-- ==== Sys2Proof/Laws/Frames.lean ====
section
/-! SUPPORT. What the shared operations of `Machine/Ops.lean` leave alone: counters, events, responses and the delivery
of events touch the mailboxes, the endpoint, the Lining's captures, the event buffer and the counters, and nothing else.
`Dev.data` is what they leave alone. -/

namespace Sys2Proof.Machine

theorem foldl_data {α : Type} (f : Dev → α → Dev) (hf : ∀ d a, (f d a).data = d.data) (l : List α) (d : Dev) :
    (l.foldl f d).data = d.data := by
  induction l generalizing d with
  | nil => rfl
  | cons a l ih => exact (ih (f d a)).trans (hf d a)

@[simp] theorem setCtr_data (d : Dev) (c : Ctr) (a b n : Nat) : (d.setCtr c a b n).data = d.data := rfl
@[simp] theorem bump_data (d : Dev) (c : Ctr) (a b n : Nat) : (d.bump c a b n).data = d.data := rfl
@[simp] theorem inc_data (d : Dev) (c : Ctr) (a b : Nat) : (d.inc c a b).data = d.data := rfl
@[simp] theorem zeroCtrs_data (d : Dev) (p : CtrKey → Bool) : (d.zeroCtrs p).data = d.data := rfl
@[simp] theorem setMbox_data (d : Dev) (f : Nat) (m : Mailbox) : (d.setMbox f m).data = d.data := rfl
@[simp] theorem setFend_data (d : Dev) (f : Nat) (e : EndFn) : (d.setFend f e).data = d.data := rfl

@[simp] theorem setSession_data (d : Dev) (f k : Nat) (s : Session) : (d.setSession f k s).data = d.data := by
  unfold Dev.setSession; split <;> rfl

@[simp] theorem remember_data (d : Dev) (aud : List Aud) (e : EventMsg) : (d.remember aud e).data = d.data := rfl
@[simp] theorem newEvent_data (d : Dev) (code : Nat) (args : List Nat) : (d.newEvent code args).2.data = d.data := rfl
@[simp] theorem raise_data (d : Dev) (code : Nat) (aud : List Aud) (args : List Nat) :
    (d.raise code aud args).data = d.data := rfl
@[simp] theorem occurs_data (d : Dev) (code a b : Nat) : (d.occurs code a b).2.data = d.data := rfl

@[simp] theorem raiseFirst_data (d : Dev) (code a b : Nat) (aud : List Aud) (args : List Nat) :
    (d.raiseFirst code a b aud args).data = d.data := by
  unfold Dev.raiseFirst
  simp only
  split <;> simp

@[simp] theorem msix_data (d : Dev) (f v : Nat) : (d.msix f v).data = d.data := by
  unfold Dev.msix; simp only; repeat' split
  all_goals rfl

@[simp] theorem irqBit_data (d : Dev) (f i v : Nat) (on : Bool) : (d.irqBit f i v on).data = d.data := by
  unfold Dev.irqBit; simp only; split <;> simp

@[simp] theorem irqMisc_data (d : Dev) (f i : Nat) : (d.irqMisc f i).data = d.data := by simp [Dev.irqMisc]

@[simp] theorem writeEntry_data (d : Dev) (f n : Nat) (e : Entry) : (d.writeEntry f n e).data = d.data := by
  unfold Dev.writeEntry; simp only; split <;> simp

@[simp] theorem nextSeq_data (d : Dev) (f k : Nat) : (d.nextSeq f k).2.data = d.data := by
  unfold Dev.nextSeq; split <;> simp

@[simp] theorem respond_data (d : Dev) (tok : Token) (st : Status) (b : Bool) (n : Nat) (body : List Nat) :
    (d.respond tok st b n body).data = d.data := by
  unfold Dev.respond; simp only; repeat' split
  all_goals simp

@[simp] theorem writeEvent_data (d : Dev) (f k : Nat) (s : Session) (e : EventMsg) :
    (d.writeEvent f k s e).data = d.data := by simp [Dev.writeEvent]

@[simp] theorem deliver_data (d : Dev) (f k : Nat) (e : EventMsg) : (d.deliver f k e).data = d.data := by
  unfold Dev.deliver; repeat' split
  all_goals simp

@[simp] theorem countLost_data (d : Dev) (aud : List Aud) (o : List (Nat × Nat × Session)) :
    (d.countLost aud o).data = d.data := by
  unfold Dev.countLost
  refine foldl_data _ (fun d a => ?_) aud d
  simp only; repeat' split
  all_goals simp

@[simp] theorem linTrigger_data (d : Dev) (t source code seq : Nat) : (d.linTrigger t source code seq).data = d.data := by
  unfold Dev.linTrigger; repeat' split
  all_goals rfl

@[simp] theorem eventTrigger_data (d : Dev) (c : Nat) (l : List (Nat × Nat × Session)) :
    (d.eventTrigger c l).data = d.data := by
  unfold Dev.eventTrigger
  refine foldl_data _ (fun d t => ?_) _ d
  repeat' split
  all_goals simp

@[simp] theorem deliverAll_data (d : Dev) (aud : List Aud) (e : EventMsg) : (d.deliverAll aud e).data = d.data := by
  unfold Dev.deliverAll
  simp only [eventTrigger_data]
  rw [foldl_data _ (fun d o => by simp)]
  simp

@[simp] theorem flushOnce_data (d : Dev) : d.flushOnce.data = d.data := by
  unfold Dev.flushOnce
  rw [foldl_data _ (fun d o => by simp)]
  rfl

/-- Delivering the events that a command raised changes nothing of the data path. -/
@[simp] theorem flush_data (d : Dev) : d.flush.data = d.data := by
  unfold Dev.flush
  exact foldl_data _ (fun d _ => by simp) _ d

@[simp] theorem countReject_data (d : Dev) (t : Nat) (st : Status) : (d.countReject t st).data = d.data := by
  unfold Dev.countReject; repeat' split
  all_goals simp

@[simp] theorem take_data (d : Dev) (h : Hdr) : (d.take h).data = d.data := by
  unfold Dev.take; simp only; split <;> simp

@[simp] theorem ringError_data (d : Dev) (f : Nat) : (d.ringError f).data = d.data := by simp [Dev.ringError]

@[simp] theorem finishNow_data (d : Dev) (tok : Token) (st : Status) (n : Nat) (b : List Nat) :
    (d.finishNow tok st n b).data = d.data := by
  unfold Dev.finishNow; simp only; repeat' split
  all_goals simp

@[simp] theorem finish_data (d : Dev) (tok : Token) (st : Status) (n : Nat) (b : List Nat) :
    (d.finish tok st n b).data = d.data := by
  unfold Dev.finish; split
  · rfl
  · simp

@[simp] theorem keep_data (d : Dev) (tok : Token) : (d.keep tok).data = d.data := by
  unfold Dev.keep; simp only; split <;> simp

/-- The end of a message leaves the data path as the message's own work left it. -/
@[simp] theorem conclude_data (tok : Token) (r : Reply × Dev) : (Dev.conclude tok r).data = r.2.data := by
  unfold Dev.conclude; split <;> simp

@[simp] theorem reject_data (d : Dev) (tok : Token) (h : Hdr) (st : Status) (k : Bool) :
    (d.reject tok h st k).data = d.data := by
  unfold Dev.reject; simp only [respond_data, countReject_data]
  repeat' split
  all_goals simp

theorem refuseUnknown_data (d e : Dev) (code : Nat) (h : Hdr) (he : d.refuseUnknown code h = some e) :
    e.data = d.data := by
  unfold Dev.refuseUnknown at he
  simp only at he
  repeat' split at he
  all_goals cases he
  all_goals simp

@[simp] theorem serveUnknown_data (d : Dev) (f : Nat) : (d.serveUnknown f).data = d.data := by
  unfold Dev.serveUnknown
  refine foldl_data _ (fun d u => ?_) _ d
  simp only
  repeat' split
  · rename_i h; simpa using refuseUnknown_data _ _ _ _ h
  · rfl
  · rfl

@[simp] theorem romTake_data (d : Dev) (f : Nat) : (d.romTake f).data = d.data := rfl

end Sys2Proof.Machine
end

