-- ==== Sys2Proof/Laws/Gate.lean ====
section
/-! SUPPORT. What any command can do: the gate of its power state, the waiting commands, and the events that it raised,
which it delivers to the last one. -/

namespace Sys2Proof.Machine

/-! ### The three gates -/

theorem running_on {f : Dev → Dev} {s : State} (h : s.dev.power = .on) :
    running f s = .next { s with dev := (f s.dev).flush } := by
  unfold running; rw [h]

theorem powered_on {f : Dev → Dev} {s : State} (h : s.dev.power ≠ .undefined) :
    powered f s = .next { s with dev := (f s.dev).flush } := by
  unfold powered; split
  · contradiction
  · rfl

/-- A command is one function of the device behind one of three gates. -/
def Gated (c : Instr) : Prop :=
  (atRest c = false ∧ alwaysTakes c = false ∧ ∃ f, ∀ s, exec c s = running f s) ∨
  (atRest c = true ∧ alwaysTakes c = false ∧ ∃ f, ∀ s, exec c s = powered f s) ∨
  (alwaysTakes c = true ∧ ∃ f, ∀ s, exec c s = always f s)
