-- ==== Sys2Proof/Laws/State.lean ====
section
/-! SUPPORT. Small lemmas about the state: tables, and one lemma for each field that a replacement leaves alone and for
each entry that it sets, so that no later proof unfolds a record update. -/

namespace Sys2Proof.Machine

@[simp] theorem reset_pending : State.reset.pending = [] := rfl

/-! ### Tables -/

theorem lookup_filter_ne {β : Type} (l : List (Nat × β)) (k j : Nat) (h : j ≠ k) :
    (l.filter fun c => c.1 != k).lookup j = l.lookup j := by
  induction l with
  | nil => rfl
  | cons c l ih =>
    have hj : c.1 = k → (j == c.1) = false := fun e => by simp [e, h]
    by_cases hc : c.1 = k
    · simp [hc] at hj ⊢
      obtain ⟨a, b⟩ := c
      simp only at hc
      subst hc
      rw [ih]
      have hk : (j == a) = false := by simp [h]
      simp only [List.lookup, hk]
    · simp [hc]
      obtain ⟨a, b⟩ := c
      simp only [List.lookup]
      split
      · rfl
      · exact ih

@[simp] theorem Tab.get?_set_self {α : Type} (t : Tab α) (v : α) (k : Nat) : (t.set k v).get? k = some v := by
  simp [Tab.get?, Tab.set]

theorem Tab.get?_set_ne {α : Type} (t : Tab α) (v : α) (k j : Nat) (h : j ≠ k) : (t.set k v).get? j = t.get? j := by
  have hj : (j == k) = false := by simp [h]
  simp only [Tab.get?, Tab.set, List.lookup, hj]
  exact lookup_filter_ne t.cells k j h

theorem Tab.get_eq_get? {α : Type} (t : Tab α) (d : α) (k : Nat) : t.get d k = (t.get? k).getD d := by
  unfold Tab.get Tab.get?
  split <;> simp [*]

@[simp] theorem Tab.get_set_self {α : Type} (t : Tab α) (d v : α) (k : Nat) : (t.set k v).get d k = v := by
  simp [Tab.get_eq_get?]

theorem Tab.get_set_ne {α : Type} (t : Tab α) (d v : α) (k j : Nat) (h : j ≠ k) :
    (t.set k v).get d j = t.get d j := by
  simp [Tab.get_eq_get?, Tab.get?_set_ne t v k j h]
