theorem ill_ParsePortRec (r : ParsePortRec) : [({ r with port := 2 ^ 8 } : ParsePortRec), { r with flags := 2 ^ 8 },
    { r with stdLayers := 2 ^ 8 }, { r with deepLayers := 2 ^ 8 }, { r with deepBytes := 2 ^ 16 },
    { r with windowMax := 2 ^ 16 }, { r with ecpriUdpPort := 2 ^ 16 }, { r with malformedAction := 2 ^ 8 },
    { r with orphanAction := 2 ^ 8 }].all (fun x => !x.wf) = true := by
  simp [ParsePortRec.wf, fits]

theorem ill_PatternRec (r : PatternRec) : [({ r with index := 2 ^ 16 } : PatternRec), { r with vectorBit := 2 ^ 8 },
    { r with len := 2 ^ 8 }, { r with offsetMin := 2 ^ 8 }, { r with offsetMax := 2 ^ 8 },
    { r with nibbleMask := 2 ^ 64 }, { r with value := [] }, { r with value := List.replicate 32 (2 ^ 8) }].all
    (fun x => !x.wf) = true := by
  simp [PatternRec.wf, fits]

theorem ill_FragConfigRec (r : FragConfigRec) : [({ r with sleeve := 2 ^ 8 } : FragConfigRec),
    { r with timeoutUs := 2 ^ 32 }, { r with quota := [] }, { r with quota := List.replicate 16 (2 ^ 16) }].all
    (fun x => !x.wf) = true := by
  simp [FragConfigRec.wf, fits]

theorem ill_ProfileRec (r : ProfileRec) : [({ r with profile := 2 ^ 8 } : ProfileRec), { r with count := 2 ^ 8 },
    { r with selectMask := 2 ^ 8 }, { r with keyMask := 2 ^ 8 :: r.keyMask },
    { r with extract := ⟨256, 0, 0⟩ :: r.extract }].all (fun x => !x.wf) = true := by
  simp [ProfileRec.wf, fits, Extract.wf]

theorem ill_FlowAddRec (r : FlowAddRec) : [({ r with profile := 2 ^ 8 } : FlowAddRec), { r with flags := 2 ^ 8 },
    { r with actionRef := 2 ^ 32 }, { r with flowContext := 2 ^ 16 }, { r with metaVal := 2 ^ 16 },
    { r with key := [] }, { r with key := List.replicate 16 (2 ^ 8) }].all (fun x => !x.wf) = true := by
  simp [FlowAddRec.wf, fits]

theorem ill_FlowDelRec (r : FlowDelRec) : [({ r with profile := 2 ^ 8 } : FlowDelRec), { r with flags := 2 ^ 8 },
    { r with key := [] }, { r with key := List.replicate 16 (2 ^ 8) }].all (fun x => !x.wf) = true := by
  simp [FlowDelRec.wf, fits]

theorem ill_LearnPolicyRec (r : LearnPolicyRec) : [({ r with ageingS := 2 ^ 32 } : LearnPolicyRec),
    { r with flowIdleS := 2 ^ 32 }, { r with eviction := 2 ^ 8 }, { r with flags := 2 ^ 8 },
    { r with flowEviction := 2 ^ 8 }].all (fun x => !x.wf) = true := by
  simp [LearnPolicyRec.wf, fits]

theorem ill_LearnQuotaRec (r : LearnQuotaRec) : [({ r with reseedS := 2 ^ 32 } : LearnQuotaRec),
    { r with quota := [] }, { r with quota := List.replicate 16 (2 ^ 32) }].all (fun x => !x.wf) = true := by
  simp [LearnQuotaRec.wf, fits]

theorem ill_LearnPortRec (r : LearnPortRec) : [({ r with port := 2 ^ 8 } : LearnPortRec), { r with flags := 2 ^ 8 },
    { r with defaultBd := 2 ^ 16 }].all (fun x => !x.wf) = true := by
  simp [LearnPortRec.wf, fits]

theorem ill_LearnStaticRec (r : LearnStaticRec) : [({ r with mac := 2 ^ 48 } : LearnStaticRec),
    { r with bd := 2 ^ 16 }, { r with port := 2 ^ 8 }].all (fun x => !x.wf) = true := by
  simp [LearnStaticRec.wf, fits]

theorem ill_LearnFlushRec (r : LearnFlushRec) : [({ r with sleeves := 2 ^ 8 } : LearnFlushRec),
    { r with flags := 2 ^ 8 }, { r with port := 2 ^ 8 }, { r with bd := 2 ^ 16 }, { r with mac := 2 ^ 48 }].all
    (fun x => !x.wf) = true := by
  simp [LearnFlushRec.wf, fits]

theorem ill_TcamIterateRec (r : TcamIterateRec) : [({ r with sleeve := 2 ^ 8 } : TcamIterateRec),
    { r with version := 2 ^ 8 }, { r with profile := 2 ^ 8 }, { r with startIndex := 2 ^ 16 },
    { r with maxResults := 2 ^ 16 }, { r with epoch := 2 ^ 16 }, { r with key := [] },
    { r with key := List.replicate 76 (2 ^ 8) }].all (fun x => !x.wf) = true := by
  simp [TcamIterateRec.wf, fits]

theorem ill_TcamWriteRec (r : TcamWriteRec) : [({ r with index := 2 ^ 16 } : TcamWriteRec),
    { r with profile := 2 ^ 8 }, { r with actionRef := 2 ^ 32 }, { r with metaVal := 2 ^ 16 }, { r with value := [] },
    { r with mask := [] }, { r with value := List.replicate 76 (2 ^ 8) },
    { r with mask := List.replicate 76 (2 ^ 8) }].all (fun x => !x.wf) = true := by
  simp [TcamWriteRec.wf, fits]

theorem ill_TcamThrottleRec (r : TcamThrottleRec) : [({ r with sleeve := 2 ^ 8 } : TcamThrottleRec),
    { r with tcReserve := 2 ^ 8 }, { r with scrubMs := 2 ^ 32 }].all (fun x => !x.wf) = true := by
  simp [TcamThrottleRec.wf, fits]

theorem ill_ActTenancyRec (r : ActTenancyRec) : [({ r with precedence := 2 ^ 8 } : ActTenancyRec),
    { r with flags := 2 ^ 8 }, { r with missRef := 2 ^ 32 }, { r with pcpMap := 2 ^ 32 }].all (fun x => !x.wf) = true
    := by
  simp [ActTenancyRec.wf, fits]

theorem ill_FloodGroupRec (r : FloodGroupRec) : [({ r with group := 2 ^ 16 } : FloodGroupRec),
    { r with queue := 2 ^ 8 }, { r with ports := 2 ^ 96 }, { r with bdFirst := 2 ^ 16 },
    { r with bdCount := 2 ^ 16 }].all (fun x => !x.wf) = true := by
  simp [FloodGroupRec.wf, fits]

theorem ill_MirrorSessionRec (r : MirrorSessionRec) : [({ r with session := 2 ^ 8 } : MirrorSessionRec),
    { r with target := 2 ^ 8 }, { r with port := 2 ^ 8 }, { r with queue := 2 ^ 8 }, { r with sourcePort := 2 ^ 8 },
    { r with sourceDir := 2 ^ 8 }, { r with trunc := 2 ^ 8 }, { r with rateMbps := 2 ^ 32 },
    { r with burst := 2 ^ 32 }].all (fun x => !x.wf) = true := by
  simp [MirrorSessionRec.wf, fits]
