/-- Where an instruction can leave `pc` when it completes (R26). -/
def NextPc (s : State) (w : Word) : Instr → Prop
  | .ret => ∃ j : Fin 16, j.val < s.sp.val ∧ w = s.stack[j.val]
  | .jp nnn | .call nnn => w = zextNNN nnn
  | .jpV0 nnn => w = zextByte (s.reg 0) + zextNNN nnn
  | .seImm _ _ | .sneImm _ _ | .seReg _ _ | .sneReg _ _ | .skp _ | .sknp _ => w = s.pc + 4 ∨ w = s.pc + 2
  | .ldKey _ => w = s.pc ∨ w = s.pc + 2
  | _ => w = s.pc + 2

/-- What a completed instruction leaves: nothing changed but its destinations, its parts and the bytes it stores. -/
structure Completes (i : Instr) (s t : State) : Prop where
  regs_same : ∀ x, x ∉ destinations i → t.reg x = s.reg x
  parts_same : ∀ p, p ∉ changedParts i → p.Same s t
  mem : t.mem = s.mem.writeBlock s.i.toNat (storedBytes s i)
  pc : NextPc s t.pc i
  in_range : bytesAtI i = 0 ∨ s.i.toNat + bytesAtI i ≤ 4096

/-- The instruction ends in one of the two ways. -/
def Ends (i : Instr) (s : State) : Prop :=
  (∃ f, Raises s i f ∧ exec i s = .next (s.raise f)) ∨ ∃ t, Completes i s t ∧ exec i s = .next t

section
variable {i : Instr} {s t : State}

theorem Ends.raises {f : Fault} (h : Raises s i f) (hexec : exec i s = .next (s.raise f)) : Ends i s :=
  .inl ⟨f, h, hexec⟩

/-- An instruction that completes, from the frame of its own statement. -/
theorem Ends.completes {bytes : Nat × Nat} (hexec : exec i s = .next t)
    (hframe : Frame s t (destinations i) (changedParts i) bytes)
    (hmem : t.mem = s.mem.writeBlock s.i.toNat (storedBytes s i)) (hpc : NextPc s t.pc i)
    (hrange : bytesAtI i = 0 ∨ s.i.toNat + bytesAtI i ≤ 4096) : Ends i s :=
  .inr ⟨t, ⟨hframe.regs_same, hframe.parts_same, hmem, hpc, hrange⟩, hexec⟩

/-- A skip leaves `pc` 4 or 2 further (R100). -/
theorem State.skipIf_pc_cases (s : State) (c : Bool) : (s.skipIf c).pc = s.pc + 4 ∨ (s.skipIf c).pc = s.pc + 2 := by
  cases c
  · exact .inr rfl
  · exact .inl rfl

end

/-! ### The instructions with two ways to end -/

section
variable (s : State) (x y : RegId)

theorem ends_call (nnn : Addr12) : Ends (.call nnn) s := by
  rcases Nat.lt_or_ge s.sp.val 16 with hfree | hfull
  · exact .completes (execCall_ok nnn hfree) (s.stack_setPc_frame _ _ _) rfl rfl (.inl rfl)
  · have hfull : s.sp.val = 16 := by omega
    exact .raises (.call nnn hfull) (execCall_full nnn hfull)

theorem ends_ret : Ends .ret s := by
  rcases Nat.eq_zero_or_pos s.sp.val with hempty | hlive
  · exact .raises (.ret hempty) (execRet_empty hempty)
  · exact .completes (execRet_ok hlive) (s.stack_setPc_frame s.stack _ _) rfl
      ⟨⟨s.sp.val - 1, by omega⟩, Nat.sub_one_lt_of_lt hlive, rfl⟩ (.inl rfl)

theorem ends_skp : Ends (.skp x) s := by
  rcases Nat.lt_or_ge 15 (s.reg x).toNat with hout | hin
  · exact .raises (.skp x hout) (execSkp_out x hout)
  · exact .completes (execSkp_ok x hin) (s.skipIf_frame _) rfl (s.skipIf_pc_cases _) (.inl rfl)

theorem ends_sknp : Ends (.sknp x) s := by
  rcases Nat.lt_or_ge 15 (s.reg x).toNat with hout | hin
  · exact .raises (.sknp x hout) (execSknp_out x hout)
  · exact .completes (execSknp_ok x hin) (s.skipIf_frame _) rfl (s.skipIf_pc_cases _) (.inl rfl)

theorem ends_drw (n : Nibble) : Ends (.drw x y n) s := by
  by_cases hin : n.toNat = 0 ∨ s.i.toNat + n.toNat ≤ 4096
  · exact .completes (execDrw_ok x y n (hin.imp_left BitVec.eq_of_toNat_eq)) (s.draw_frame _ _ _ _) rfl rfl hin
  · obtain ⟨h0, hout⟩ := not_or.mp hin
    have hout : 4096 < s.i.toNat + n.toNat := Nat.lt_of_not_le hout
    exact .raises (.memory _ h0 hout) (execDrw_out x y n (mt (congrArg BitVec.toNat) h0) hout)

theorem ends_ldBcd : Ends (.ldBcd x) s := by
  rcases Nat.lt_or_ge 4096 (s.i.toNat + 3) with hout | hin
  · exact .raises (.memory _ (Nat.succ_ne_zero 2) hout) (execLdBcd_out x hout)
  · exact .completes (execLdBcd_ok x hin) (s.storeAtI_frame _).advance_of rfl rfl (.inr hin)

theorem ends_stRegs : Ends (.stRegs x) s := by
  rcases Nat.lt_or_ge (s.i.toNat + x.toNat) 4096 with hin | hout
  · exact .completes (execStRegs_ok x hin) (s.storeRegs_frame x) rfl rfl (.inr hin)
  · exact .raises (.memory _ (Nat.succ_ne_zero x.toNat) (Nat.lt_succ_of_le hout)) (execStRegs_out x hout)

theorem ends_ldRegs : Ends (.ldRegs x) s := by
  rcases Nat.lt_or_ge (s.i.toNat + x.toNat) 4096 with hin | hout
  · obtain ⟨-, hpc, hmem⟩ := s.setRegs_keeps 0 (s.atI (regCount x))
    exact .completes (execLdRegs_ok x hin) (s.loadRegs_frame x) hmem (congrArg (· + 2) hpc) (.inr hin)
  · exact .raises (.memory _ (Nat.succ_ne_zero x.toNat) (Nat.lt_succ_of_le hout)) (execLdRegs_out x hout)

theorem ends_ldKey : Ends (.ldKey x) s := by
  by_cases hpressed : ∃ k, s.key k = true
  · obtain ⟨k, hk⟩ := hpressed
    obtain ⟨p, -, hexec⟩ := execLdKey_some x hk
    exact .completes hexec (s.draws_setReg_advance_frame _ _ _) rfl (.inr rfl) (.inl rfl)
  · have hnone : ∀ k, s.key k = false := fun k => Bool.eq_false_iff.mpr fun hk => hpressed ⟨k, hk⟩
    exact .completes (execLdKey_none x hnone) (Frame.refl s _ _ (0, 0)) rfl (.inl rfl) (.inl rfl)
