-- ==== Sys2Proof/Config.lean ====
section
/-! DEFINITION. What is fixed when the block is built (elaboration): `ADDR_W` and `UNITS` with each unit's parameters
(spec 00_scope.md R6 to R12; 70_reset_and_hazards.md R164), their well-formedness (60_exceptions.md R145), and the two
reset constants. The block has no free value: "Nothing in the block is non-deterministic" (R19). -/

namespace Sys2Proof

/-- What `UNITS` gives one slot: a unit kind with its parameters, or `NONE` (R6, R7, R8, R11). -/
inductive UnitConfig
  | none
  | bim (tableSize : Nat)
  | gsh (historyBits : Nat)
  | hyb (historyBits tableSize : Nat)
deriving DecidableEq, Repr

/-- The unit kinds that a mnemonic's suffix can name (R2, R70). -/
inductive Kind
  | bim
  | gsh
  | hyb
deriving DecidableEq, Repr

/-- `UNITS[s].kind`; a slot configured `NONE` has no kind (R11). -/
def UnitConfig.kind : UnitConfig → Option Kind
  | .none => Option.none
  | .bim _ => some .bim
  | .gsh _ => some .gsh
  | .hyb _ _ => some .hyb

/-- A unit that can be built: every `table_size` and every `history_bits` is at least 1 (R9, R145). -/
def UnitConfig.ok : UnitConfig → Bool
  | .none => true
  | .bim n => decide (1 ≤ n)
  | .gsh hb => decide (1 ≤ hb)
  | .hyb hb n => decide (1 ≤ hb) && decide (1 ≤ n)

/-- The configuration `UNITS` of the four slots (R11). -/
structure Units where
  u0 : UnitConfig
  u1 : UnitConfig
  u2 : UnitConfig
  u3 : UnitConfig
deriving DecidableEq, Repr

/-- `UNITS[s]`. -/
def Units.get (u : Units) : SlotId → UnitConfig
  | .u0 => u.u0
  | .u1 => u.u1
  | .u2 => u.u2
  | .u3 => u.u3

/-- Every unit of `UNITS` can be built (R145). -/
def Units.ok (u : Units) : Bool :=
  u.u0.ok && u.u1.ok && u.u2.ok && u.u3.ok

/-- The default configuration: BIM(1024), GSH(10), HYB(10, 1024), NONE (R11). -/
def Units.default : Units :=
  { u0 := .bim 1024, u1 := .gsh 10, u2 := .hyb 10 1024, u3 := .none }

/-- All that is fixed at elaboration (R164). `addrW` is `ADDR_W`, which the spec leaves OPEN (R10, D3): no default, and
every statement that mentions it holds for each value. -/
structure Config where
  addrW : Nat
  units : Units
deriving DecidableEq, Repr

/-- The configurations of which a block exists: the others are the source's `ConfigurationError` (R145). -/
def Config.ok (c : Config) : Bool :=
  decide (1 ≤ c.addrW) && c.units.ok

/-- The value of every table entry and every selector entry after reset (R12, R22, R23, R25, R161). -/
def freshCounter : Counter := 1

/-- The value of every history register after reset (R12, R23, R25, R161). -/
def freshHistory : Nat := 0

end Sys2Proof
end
▬▬▬
REQUIRED ACTION:
The word to find is "destinations". Copy every line of the data that holds it.

RESULT OF THIS EXERCISE:
/-- What a completed instruction leaves: nothing changed but its destinations, its parts and the bytes it stores. -/
  regs_same : ∀ x, x ∉ destinations i → t.reg x = s.reg x
    (hframe : Frame s t (destinations i) (changedParts i) bytes)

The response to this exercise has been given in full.